The hydrocracking catalyst used in this step comprises a hydrogenation-dehydrogenation component on zeolite beta as an acidic support. A matrix material such as alumina, silica-alumina or silica may also be present in which case the zeolite will usually comprise 10 to 95, preferably 40 to 70, weight percent of the catalyst. The hydrogenation-dehydrogentation component of groups Va, VIA, VIIA or VIIIA of the Periodic Table may be of the type described above for the hydrocracking catalyst and again, is preferably of the base metal type, e.g. nickel, cobalt or a combination of base metals such as cobalt-molybdenum, nickel-tungsten, etc., although catalysts containing noble metals such as platinum or palladium may also be used. Zeolite beta is a known zeolite and suitable hydrocracking catalysts based on zeolite beta are described in U.S. Pat. No. 4,518,485, to which reference is made for a description of these hydrocracking catalysts. As mentioned in U.S. Pat. No. 4,518,485, the use of the more highly siliceous forms of zeolite beta having structural silica:alumina ratios above 30:1 are preferred.

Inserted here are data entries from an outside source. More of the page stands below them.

-- ==== Sys2Proof/Machine/Dispatch.lean ====
section
/-! DEFINITION. The dispatcher: one arm per instruction, each a call of its meaning. -/
namespace Sys2Proof.Machine
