-- ==== Sys2Proof/Certificates/Slice0/Obligations.lean ====
section
/-! DEFINITION. The statements about the model. -/

section

open Sys2Proof Sys2Proof.Machine

/-! ## Encoding -/

/-- Every well-formed instruction word decodes to the instruction it encodes (spec/01 R8, R13-R17, R20). -/
def Obligations.DecodeEncode : Prop :=
  ∀ i : Instr, i.WellFormed → i.ctl?.isSome = true → ∃ w, encode i = some w ∧ decodeWord w = .ok i

/-- MAJ 0x00 and MAJ 0xFF name no instruction, so all zeros and all ones are illegal with cause 0x01 (spec/01 R20). -/
def Obligations.ReservedMajRejected : Prop :=
  ∀ w : BitVec 96, w.extractLsb' 88 8 = 0x00 ∨ w.extractLsb' 88 8 = 0xFF → ∀ n, decodeFor n w = .error 1

/-- Words written out from Tables 1-1 to 1-6 decode to the instructions they stand for. -/
def Obligations.DecodedWords : Prop :=
  decodeWord (0x20#8 ++ 9#4 ++ 0#1 ++ 7#3 ++ 0#80) = .ok (.nop ⟨false, 7, false, false, 0, false, 0⟩) ∧
  -- iadd.b64 v6, v2, -1, guarded by !p1, run end
  decodeWord (0x01#8 ++ 0#4 ++ 1#1 ++ 1#3 ++ 6#10 ++ 2#10 ++ (3#2 ++ 0xFF#8) ++ (0#10 ++ 1#22) ++ (1#1 ++ 0#17)) =
    .ok (.iadd ⟨true, 1, true, false, 0, false, 0⟩ (.v 6) (.v 2) (.imm 0xFF) true) ∧
  -- movi s3, 77
  decodeWord (0x0A#8 ++ 1#4 ++ 0#1 ++ 7#3 ++ (4#4 ++ 3#6) ++ 0#10 ++ 0#10 ++ 77#32 ++ 0#18) =
    .ok (.movi ⟨false, 7, false, false, 0, false, 0⟩ (.s 3) 77) ∧
  -- rdsp v4, %LANE
  decodeWord (0x0B#8 ++ 0#4 ++ 0#1 ++ 7#3 ++ 4#10 ++ (2#2 ++ 0x80#8) ++ 0#10 ++ 0#32 ++ 0#18) =
    .ok (.rdsp ⟨false, 7, false, false, 0, false, 0⟩ (.v 4) (.sp .lane) false) ∧
  -- sleep s5
  decodeWord (0xC3#8 ++ 2#4 ++ 0#1 ++ 7#3 ++ (4#4 ++ 5#6) ++ 0#10 ++ 0#10 ++ 0#32 ++ 0#18) =
    .ok (.sleep ⟨false, 7, false, false, 0, false, 0⟩ (.s 5)) ∧
  -- a predicate as the destination of iadd: cause 0x05; an odd register of a pair: cause 0x06
  decodeWord (0x01#8 ++ 0#4 ++ 0#1 ++ 7#3 ++ (0x40#7 ++ 1#3) ++ 2#10 ++ 4#10 ++ 0#32 ++ 0#18) = .error 5 ∧
  decodeWord (0x01#8 ++ 0#4 ++ 0#1 ++ 7#3 ++ 7#10 ++ 2#10 ++ 4#10 ++ 1#32 ++ 0#18) = .error 6

/-! ## The step -/

/-- The state from which a step goes on, once time has passed, the host link has been served, and the waits that are over have
ended. -/
def started (s : State) : State := s.tick.serveQps.observe

/-- The state in which a crew is about to issue. -/
def issuing (s : State) (key : Nat) : State := { s with cur := some key, turn := key + 1 }

/-- The state in which a crew fetches: the joins that it has reached are popped (R87). -/
def fetching (s : State) (key : Nat) : State := (issuing s key).modCrew key Crew.settle

/-- When the crew whose run goes on may issue and the word at its PC is fetched, a step is the execution of the instruction
that the word decodes to for the crew's register count; a word that decodes to none is the illegal instruction with its
cause (spec/01 R22, spec/04 R87). A crew that an armed operation holds waits as it stands, its joins untouched (spec/09 R177). The
order of a step is the model's choice (log 2). -/
def Obligations.StepRunsDecoded : Prop :=
  ∀ s key, (started s).agenda = [] → (started s).cur = some key → (started s).canIssue key = true →
    (((started s).crew key).armedHold = true → step s = .next ((issuing (started s) key).stalled key .armed)) ∧
    (((started s).crew key).armedHold = false → ∀ w t, (fetching (started s) key).fetch key = .word w t →
      step s = match decodeFor (t.crew key).regc w with
        | .ok i => exec i t
        | .error cause => exec (.illegalInstruction (.illegal cause)) t)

It is generally preferred to decouple the hydrotreating and hydrocracking reactors by an interstage separation removing nitrogen and sulfur in order to obtain extended catalyst life. Although the base metal hydrocracking catalysts such as Ni-W/beta have superior resistance to poisoning if no interstage separation is carried out, it has been found that they will suffer excessive aging in cascade mode operation (no interstage separation) with sulfur-containing feeds.

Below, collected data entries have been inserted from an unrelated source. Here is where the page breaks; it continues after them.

/-! ## modLaunch -/

@[simp] theorem modLaunch_meridian (k : Nat) (f : Launch → Launch) : (s.modLaunch k f).meridian = s.meridian := rfl
@[simp] theorem modLaunch_badWindow (k : Nat) (f : Launch → Launch) : (s.modLaunch k f).badWindow = s.badWindow := rfl
@[simp] theorem modLaunch_posts (k : Nat) (f : Launch → Launch) : (s.modLaunch k f).posts = s.posts := rfl
@[simp] theorem modLaunch_pace (k : Nat) (f : Launch → Launch) : (s.modLaunch k f).pace = s.pace := rfl
@[simp] theorem modLaunch_freeIx (k : Nat) (f : Launch → Launch) : (s.modLaunch k f).freeIx = s.freeIx := rfl
@[simp] theorem modLaunch_agenda (k : Nat) (f : Launch → Launch) : (s.modLaunch k f).agenda = s.agenda := rfl
@[simp] theorem modLaunch_cur (k : Nat) (f : Launch → Launch) : (s.modLaunch k f).cur = s.cur := rfl
@[simp] theorem modLaunch_turn (k : Nat) (f : Launch → Launch) : (s.modLaunch k f).turn = s.turn := rfl
@[simp] theorem modLaunch_mem (k : Nat) (f : Launch → Launch) : (s.modLaunch k f).mem = s.mem := rfl
@[simp] theorem modLaunch_xmax (k : Nat) (f : Launch → Launch) : (s.modLaunch k f).xmax = s.xmax := rfl
@[simp] theorem modLaunch_bad (k : Nat) (f : Launch → Launch) : (s.modLaunch k f).bad = s.bad := rfl
@[simp] theorem modLaunch_dies (k : Nat) (f : Launch → Launch) : (s.modLaunch k f).dies = s.dies := rfl
@[simp] theorem modLaunch_cores (k : Nat) (f : Launch → Launch) : (s.modLaunch k f).cores = s.cores := rfl
@[simp] theorem modLaunch_crews (k : Nat) (f : Launch → Launch) : (s.modLaunch k f).crews = s.crews := rfl
@[simp] theorem modLaunch_parties (k : Nat) (f : Launch → Launch) : (s.modLaunch k f).parties = s.parties := rfl
@[simp] theorem modLaunch_tasks (k : Nat) (f : Launch → Launch) : (s.modLaunch k f).tasks = s.tasks := rfl
@[simp] theorem modLaunch_nextTask (k : Nat) (f : Launch → Launch) : (s.modLaunch k f).nextTask = s.nextTask := rfl
@[simp] theorem modLaunch_launches (k : Nat) (f : Launch → Launch) : (s.modLaunch k f).launches = Tbl.set s.launches k (f (s.launch k)) := rfl
@[simp] theorem modLaunch_nextLaunch (k : Nat) (f : Launch → Launch) : (s.modLaunch k f).nextLaunch = s.nextLaunch := rfl
@[simp] theorem modLaunch_decls (k : Nat) (f : Launch → Launch) : (s.modLaunch k f).decls = s.decls := rfl
@[simp] theorem modLaunch_nextDecl (k : Nat) (f : Launch → Launch) : (s.modLaunch k f).nextDecl = s.nextDecl := rfl
@[simp] theorem modLaunch_views (k : Nat) (f : Launch → Launch) : (s.modLaunch k f).views = s.views := rfl
@[simp] theorem modLaunch_nextView (k : Nat) (f : Launch → Launch) : (s.modLaunch k f).nextView = s.nextView := rfl
@[simp] theorem modLaunch_pedTable (k : Nat) (f : Launch → Launch) : (s.modLaunch k f).pedTable = s.pedTable := rfl
@[simp] theorem modLaunch_nextPed (k : Nat) (f : Launch → Launch) : (s.modLaunch k f).nextPed = s.nextPed := rfl
@[simp] theorem modLaunch_records (k : Nat) (f : Launch → Launch) : (s.modLaunch k f).records = s.records := rfl
@[simp] theorem modLaunch_svcs (k : Nat) (f : Launch → Launch) : (s.modLaunch k f).svcs = s.svcs := rfl
@[simp] theorem modLaunch_claims (k : Nat) (f : Launch → Launch) : (s.modLaunch k f).claims = s.claims := rfl
@[simp] theorem modLaunch_comms (k : Nat) (f : Launch → Launch) : (s.modLaunch k f).comms = s.comms := rfl
@[simp] theorem modLaunch_scheds (k : Nat) (f : Launch → Launch) : (s.modLaunch k f).scheds = s.scheds := rfl
@[simp] theorem modLaunch_handles (k : Nat) (f : Launch → Launch) : (s.modLaunch k f).handles = s.handles := rfl
@[simp] theorem modLaunch_amps (k : Nat) (f : Launch → Launch) : (s.modLaunch k f).amps = s.amps := rfl
@[simp] theorem modLaunch_budgets (k : Nat) (f : Launch → Launch) : (s.modLaunch k f).budgets = s.budgets := rfl
@[simp] theorem modLaunch_heldClasses (k : Nat) (f : Launch → Launch) : (s.modLaunch k f).heldClasses = s.heldClasses := rfl
@[simp] theorem modLaunch_period (k : Nat) (f : Launch → Launch) : (s.modLaunch k f).period = s.period := rfl
@[simp] theorem modLaunch_ctxTable (k : Nat) (f : Launch → Launch) : (s.modLaunch k f).ctxTable = s.ctxTable := rfl
@[simp] theorem modLaunch_ctxLive (k : Nat) (f : Launch → Launch) : (s.modLaunch k f).ctxLive = s.ctxLive := rfl
@[simp] theorem modLaunch_regions (k : Nat) (f : Launch → Launch) : (s.modLaunch k f).regions = s.regions := rfl
@[simp] theorem modLaunch_mirrors (k : Nat) (f : Launch → Launch) : (s.modLaunch k f).mirrors = s.mirrors := rfl
@[simp] theorem modLaunch_mirrorsDue (k : Nat) (f : Launch → Launch) : (s.modLaunch k f).mirrorsDue = s.mirrorsDue := rfl
@[simp] theorem modLaunch_qps (k : Nat) (f : Launch → Launch) : (s.modLaunch k f).qps = s.qps := rfl
@[simp] theorem modLaunch_outbox (k : Nat) (f : Launch → Launch) : (s.modLaunch k f).outbox = s.outbox := rfl
@[simp] theorem modLaunch_ready (k : Nat) (f : Launch → Launch) : (s.modLaunch k f).ready = s.ready := rfl
@[simp] theorem modLaunch_retiredBits (k : Nat) (f : Launch → Launch) : (s.modLaunch k f).retiredBits = s.retiredBits := rfl
@[simp] theorem modLaunch_firmware (k : Nat) (f : Launch → Launch) : (s.modLaunch k f).firmware = s.firmware := rfl
@[simp] theorem modLaunch_telemetry (k : Nat) (f : Launch → Launch) : (s.modLaunch k f).telemetry = s.telemetry := rfl
@[simp] theorem modLaunch_elog (k : Nat) (f : Launch → Launch) : (s.modLaunch k f).elog = s.elog := rfl
@[simp] theorem modLaunch_powerOver (k : Nat) (f : Launch → Launch) : (s.modLaunch k f).powerOver = s.powerOver := rfl
@[simp] theorem modLaunch_powerSince (k : Nat) (f : Launch → Launch) : (s.modLaunch k f).powerSince = s.powerSince := rfl
@[simp] theorem modLaunch_pkgId (k : Nat) (f : Launch → Launch) : (s.modLaunch k f).pkgId = s.pkgId := rfl
@[simp] theorem modLaunch_domain (k : Nat) (f : Launch → Launch) : (s.modLaunch k f).domain = s.domain := rfl
@[simp] theorem modLaunch_retraining (k : Nat) (f : Launch → Launch) : (s.modLaunch k f).retraining = s.retraining := rfl
@[simp] theorem modLaunch_portsDown (k : Nat) (f : Launch → Launch) : (s.modLaunch k f).portsDown = s.portsDown := rfl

The hydrocracking may be carried out under fairly conventional naphtha hydrocracking conditions, that is, at elevated temperature and pressure and in the presence of hydrogen gas. Temperatures will usually be in the range of 200° to 450° C. (about 400° to 840° F.), more commonly in the range 225° to 375° (about 440° to 710° F.), with total system pressures generally ranging from about 500 to 10,000 kPa (about 60 to 1435 psig), more commonly from 1500 to 5000 kPa (about 200 to 710 psig), with hydrogen pressure generally representing about 25 to 60 percent of the total pressure. Space velocity (LHSV) will generally be from 1 to 10 hu-1, more usually from 1 to 5 hr-1. Hydrogen circulation rates are typically in the range of 30 to 250 n.l.l.-1 (about 170 to 1400 SCF/Bbl), more commonly 70 to 120 n.l.l.-1 (about 395 to 675 SCF/Bbl). The product selectivity for iso-C4 and iso-C5 products is favored by the use of relatively lower temperatures, with high iso/normal C4 and C5 ratios typically four times equilibrium being obtained at temperatures below about 290° C. (about 550° F.). Variations in pressure and space velocity have relatively little effect on selectivity although catalyst aging is increased by lower hydrogen pressures. If base metal hydrocracking catalysts, e.g. Ni-W/beta, are used higher hydrogen pressures are preferred because the base metals are relatively lower in hydrogenation activity than the noble metals such as platinum, although the noble metals are less resistant to sulfur poisoning if there is no separation of heteroatom-containing impurities. Selectivity to isobutane and isopentane during the hydrocracking is, however, independent of catalyst hydrogenation function and therefore imposes no preference for the choice of the hydrogenation component.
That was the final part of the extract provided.